Valerie Reiss, Beliefnet.com's Holistic Living editor, commits this fallacy in an article offering advice to readers wanting to find a psychic:
Christianity sees divination as going against the Bible's mandate not to seek "soothsayers," because that would be expressing a lack of faith in God as omnipotent and all-knowing. Yet many other of the world's religions and cultures have woven it into their fiber--Hinduism uses Vedic astrology to match marriage partners; in Chinese culture, an expert is consulted on the most mundane to crucial life matters--from when to get married to where to live. Wanting to know what will happen is not just a result of our modern brains grasping for control and answers; it's been the human condition for millennia, people have been seeking propehcies since Greeks took often long journeys to consult the Oracle at Delphi.

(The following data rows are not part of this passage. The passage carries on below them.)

/-- What WLD leaves unchanged (20_memory.md R28, 40_recorder_writes.md R60), from every state. -/
def Obligations.WldFrame : Prop :=
  ∀ (s t : State) (l d : HalfWord), exec (.wld l d) s = .next t →
    t.cfg = s.cfg ∧ t.inputs = s.inputs ∧ t.headers = s.headers ∧
    (∀ j, s.cfg.lenSym l ≠ some j → t.llFreq[j]? = s.llFreq[j]?) ∧
    (∀ j, s.cfg.distSym d ≠ some j → t.dFreq[j]? = s.dFreq[j]?) ∧
    (s.cfg.mode = .plain → t.llFreq = s.llFreq ∧ t.dFreq = s.dFreq) ∧
    (∀ j, j ≠ s.tokCount → j ≠ s.tokCount + 1 → t.tok[j]? = s.tok[j]?) ∧
    (t.fault = s.fault → t.cause = s.cause) ∧ (s.fault = true → t.fault = true) ∧
    (∀ j < s.responses.length, t.responses[j]? = s.responses[j]?) ∧
    t.responses.length = s.responses.length + 1

/-- What RST leaves unchanged (41_recorder_control_read.md R62), from every state. It writes the token store's count and both
tables whole, and nothing else. -/
def Obligations.RstFrame : Prop :=
  ∀ s t : State, exec .rst s = .next t →
    t.cfg = s.cfg ∧ t.inputs = s.inputs ∧ t.headers = s.headers ∧ t.fault = s.fault ∧ t.cause = s.cause ∧
    (∀ j < s.responses.length, t.responses[j]? = s.responses[j]?) ∧
    t.responses.length = s.responses.length + 1

/-- What SNAP and DRAIN leave unchanged (20_memory.md R28, R34), from every state: every entry of every store. SNAP in Plain
mode is an illegal command and sets FAULT and CAUSE. -/
def Obligations.ReadFrame : Prop :=
  ∀ (s t : State) (i : Instr), i = .snap ∨ i = .drain → exec i s = .next t →
    t.cfg = s.cfg ∧ t.inputs = s.inputs ∧ t.headers = s.headers ∧
    t.tok = s.tok ∧ t.llFreq = s.llFreq ∧ t.dFreq = s.dFreq ∧
    (i = .drain ∨ s.cfg.mode = .statistical → t.fault = s.fault ∧ t.cause = s.cause) ∧
    (t.fault = s.fault → t.cause = s.cause) ∧ (s.fault = true → t.fault = true) ∧
    (∀ j < s.responses.length, t.responses[j]? = s.responses[j]?) ∧
    t.responses.length = s.responses.length + 1

/-- What HDR leaves unchanged (20_memory.md R28, 42_header_builder.md R67), from every state: all of the Recorder unit and
every earlier output. -/
def Obligations.HdrFrame : Prop :=
  ∀ (s t : State) (level : HeaderRequest), exec (.hdr level) s = .next t →
    sameState t s ∧ t.inputs = s.inputs ∧ t.responses = s.responses ∧
    (∀ j < s.headers.length, t.headers[j]? = s.headers[j]?) ∧ t.headers.length = s.headers.length + 1

/-- 20_memory.md R34: no read has a side effect, and two reads with no write or reset between return equal payloads. -/
def Obligations.ReadsRepeat : Prop :=
  (∀ (s t : State) (i : Instr), i = .snap ∨ i = .drain → exec i s = .next t → t.fault = false →
    ∃ r : Response, t = { s with responses := s.responses ++ [r] } ∧
      exec i t = .next { t with responses := t.responses ++ [r] }) ∧
  (∀ (s t : State) (level : HeaderRequest), exec (.hdr level) s = .next t →
    ∃ h : HeaderWord, t = { s with headers := s.headers ++ [h] } ∧
      exec (.hdr level) t = .next { t with headers := t.headers ++ [h] })

/-! ### Faults -/

/-- 60_exceptions.md R80: in the fault state every command word is refused with the stored cause and changes no state; the
status port shows what it showed, and the Header unit answers. -/
def Obligations.FaultStateRefuses : Prop :=
  ∀ s : State, s.cfg.wf = true → s.fault = true →
    (∀ w : CommandWord, ∃ t,
      acceptCommand w s = .next t ∧ t = { s with responses := s.responses ++ [⟨false, s.cause, {}⟩] } ∧
      t.statusPort = s.statusPort) ∧
    (∀ level : HeaderRequest, ∃ h, exec (.hdr level) s = .next { s with headers := s.headers ++ [h] })

/-- 60_exceptions.md R81: only hardware reset leaves the fault state; the first cause stays; the reset discards all tokens
and counts. -/
def Obligations.FaultLeftOnlyByHardwareReset : Prop :=
  ∀ s t : State, step s = .next t → s.fault = true →
    (t.fault = false ↔ ∃ m a rest, s.inputs = .hardwareReset m a :: rest) ∧
    (t.fault = true → t.cause = s.cause ∧ t.tok = s.tok ∧ t.llFreq = s.llFreq ∧ t.dFreq = s.dFreq) ∧
    (t.fault = false → t.cause = 0 ∧ t.tok = [] ∧ t.llFreq = s.cfg.seededLL ∧ t.dFreq = s.cfg.seededD)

If divination has been practiced for thousands of years in a variety of cultures, then it must be correct, reasons Reiss, even if Christianity forbids it. But Christianity is also a long-held and widespread belief, so how is one to choose? Another practice found in nearly all cultures past and present is child abuse, but I hope Reiss isn't advocating that for her readers.
Rather than appeal to tradition, Reiss's readers would be best served using reason, experience, and inductive knowledge to make decisions. Of course, if they did that, then the probably wouldn't be searching for psychics.